— PROVIDED RECORDS —
■ ■ ■ ■ ■
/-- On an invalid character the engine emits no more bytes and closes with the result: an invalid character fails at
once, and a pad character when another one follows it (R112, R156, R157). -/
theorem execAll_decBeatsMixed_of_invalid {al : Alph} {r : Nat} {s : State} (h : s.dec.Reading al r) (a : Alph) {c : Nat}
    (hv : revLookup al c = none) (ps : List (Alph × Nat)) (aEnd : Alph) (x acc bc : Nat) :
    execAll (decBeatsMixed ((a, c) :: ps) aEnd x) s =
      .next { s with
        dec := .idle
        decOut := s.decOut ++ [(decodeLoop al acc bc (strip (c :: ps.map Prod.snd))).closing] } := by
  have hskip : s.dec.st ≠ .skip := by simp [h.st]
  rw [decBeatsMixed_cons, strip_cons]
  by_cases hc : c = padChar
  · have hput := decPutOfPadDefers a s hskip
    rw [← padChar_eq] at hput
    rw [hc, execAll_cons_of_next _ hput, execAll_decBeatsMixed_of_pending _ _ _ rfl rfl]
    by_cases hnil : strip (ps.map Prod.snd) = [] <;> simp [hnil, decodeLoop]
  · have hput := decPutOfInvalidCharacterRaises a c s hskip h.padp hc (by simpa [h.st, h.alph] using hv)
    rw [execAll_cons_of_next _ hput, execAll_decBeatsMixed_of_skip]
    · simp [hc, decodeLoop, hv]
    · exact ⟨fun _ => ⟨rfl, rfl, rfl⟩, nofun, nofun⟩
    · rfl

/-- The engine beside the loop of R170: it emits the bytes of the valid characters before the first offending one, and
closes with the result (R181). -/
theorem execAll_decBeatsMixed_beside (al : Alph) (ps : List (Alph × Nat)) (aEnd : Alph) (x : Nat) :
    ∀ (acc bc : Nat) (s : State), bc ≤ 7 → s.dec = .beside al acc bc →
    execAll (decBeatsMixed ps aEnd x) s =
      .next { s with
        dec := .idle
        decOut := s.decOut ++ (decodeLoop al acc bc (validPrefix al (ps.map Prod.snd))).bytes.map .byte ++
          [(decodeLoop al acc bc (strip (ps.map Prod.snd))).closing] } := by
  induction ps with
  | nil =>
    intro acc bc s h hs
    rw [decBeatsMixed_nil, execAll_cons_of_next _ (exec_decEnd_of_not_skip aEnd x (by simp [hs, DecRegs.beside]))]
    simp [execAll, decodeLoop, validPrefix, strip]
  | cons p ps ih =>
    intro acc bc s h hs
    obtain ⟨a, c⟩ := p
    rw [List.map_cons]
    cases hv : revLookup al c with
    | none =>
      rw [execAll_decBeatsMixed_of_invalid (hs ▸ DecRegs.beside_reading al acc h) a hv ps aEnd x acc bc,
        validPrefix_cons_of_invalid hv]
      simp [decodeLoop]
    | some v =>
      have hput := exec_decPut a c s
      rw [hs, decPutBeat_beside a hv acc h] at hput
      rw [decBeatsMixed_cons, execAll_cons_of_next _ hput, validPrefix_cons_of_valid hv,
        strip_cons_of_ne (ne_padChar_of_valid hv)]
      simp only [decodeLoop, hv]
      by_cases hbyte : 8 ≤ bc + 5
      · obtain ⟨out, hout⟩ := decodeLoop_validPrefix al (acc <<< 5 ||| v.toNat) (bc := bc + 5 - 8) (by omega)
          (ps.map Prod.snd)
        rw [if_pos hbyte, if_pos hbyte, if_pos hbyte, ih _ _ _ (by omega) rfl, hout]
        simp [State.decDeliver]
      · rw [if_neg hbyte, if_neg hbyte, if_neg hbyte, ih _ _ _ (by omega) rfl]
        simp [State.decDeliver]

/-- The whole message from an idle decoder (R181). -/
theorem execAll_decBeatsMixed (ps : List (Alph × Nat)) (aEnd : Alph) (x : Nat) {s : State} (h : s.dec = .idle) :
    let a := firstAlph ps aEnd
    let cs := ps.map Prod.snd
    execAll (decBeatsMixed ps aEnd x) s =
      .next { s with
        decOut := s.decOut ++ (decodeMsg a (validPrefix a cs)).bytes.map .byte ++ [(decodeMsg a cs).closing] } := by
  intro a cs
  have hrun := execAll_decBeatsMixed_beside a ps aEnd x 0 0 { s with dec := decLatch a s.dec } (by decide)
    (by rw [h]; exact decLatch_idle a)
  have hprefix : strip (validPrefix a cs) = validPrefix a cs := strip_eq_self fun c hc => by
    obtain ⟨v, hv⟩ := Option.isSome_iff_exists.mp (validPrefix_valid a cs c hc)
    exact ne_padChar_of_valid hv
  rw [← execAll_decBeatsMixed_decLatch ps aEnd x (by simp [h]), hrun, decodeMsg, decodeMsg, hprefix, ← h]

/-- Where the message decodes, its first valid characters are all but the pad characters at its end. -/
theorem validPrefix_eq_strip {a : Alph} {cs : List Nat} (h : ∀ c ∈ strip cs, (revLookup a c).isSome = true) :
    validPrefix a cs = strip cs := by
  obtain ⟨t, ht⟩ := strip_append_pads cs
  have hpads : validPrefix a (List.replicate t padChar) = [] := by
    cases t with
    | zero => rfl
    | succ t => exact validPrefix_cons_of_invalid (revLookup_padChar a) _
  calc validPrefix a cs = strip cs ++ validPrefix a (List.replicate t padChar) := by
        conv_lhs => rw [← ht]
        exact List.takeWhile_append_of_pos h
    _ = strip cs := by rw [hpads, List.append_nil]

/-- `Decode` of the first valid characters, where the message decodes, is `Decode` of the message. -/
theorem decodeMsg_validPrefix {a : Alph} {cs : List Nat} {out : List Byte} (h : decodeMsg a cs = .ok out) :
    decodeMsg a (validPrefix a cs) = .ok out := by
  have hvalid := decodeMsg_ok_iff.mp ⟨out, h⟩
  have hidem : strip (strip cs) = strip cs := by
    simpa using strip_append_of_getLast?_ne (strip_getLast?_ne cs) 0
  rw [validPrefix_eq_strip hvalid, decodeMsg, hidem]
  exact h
■ ■ ■ ■ ■
Reproduce the records word for word.

— FINISHED EXERCISE —
/-- On an invalid character the engine emits no more bytes and closes with the result: an invalid character fails at
once, and a pad character when another one follows it (R112, R156, R157). -/
theorem execAll_decBeatsMixed_of_invalid {al : Alph} {r : Nat} {s : State} (h : s.dec.Reading al r) (a : Alph) {c : Nat}
    (hv : revLookup al c = none) (ps : List (Alph × Nat)) (aEnd : Alph) (x acc bc : Nat) :
    execAll (decBeatsMixed ((a, c) :: ps) aEnd x) s =
      .next { s with
        dec := .idle
        decOut := s.decOut ++ [(decodeLoop al acc bc (strip (c :: ps.map Prod.snd))).closing] } := by
  have hskip : s.dec.st ≠ .skip := by simp [h.st]
  rw [decBeatsMixed_cons, strip_cons]
  by_cases hc : c = padChar
  · have hput := decPutOfPadDefers a s hskip
    rw [← padChar_eq] at hput
    rw [hc, execAll_cons_of_next _ hput, execAll_decBeatsMixed_of_pending _ _ _ rfl rfl]
    by_cases hnil : strip (ps.map Prod.snd) = [] <;> simp [hnil, decodeLoop]
  · have hput := decPutOfInvalidCharacterRaises a c s hskip h.padp hc (by simpa [h.st, h.alph] using hv)
    rw [execAll_cons_of_next _ hput, execAll_decBeatsMixed_of_skip]
    · simp [hc, decodeLoop, hv]
    · exact ⟨fun _ => ⟨rfl, rfl, rfl⟩, nofun, nofun⟩
    · rfl

/-- The engine beside the loop of R170: it emits the bytes of the valid characters before the first offending one, and
closes with the result (R181). -/
theorem execAll_decBeatsMixed_beside (al : Alph) (ps : List (Alph × Nat)) (aEnd : Alph) (x : Nat) :
    ∀ (acc bc : Nat) (s : State), bc ≤ 7 → s.dec = .beside al acc bc →
    execAll (decBeatsMixed ps aEnd x) s =
      .next { s with
        dec := .idle
        decOut := s.decOut ++ (decodeLoop al acc bc (validPrefix al (ps.map Prod.snd))).bytes.map .byte ++
          [(decodeLoop al acc bc (strip (ps.map Prod.snd))).closing] } := by
  induction ps with
  | nil =>
    intro acc bc s h hs
    rw [decBeatsMixed_nil, execAll_cons_of_next _ (exec_decEnd_of_not_skip aEnd x (by simp [hs, DecRegs.beside]))]
    simp [execAll, decodeLoop, validPrefix, strip]
  | cons p ps ih =>
    intro acc bc s h hs
    obtain ⟨a, c⟩ := p
    rw [List.map_cons]
    cases hv : revLookup al c with
    | none =>
      rw [execAll_decBeatsMixed_of_invalid (hs ▸ DecRegs.beside_reading al acc h) a hv ps aEnd x acc bc,
        validPrefix_cons_of_invalid hv]
      simp [decodeLoop]
    | some v =>
      have hput := exec_decPut a c s
      rw [hs, decPutBeat_beside a hv acc h] at hput
      rw [decBeatsMixed_cons, execAll_cons_of_next _ hput, validPrefix_cons_of_valid hv,
        strip_cons_of_ne (ne_padChar_of_valid hv)]
      simp only [decodeLoop, hv]
      by_cases hbyte : 8 ≤ bc + 5
      · obtain ⟨out, hout⟩ := decodeLoop_validPrefix al (acc <<< 5 ||| v.toNat) (bc := bc + 5 - 8) (by omega)
          (ps.map Prod.snd)
        rw [if_pos hbyte, if_pos hbyte, if_pos hbyte, ih _ _ _ (by omega) rfl, hout]
        simp [State.decDeliver]
      · rw [if_neg hbyte, if_neg hbyte, if_neg hbyte, ih _ _ _ (by omega) rfl]
        simp [State.decDeliver]

/-- The whole message from an idle decoder (R181). -/
theorem execAll_decBeatsMixed (ps : List (Alph × Nat)) (aEnd : Alph) (x : Nat) {s : State} (h : s.dec = .idle) :
    let a := firstAlph ps aEnd
    let cs := ps.map Prod.snd
    execAll (decBeatsMixed ps aEnd x) s =
      .next { s with
        decOut := s.decOut ++ (decodeMsg a (validPrefix a cs)).bytes.map .byte ++ [(decodeMsg a cs).closing] } := by
  intro a cs
  have hrun := execAll_decBeatsMixed_beside a ps aEnd x 0 0 { s with dec := decLatch a s.dec } (by decide)
    (by rw [h]; exact decLatch_idle a)
  have hprefix : strip (validPrefix a cs) = validPrefix a cs := strip_eq_self fun c hc => by
    obtain ⟨v, hv⟩ := Option.isSome_iff_exists.mp (validPrefix_valid a cs c hc)
    exact ne_padChar_of_valid hv
  rw [← execAll_decBeatsMixed_decLatch ps aEnd x (by simp [h]), hrun, decodeMsg, decodeMsg, hprefix, ← h]

/-- Where the message decodes, its first valid characters are all but the pad characters at its end. -/
theorem validPrefix_eq_strip {a : Alph} {cs : List Nat} (h : ∀ c ∈ strip cs, (revLookup a c).isSome = true) :
    validPrefix a cs = strip cs := by
  obtain ⟨t, ht⟩ := strip_append_pads cs
  have hpads : validPrefix a (List.replicate t padChar) = [] := by
    cases t with
    | zero => rfl
    | succ t => exact validPrefix_cons_of_invalid (revLookup_padChar a) _
  calc validPrefix a cs = strip cs ++ validPrefix a (List.replicate t padChar) := by
        conv_lhs => rw [← ht]
        exact List.takeWhile_append_of_pos h
    _ = strip cs := by rw [hpads, List.append_nil]

/-- `Decode` of the first valid characters, where the message decodes, is `Decode` of the message. -/
theorem decodeMsg_validPrefix {a : Alph} {cs : List Nat} {out : List Byte} (h : decodeMsg a cs = .ok out) :
    decodeMsg a (validPrefix a cs) = .ok out := by
  have hvalid := decodeMsg_ok_iff.mp ⟨out, h⟩
  have hidem : strip (strip cs) = strip cs := by
    simpa using strip_append_of_getLast?_ne (strip_getLast?_ne cs) 0
  rw [validPrefix_eq_strip hvalid, decodeMsg, hidem]
  exact h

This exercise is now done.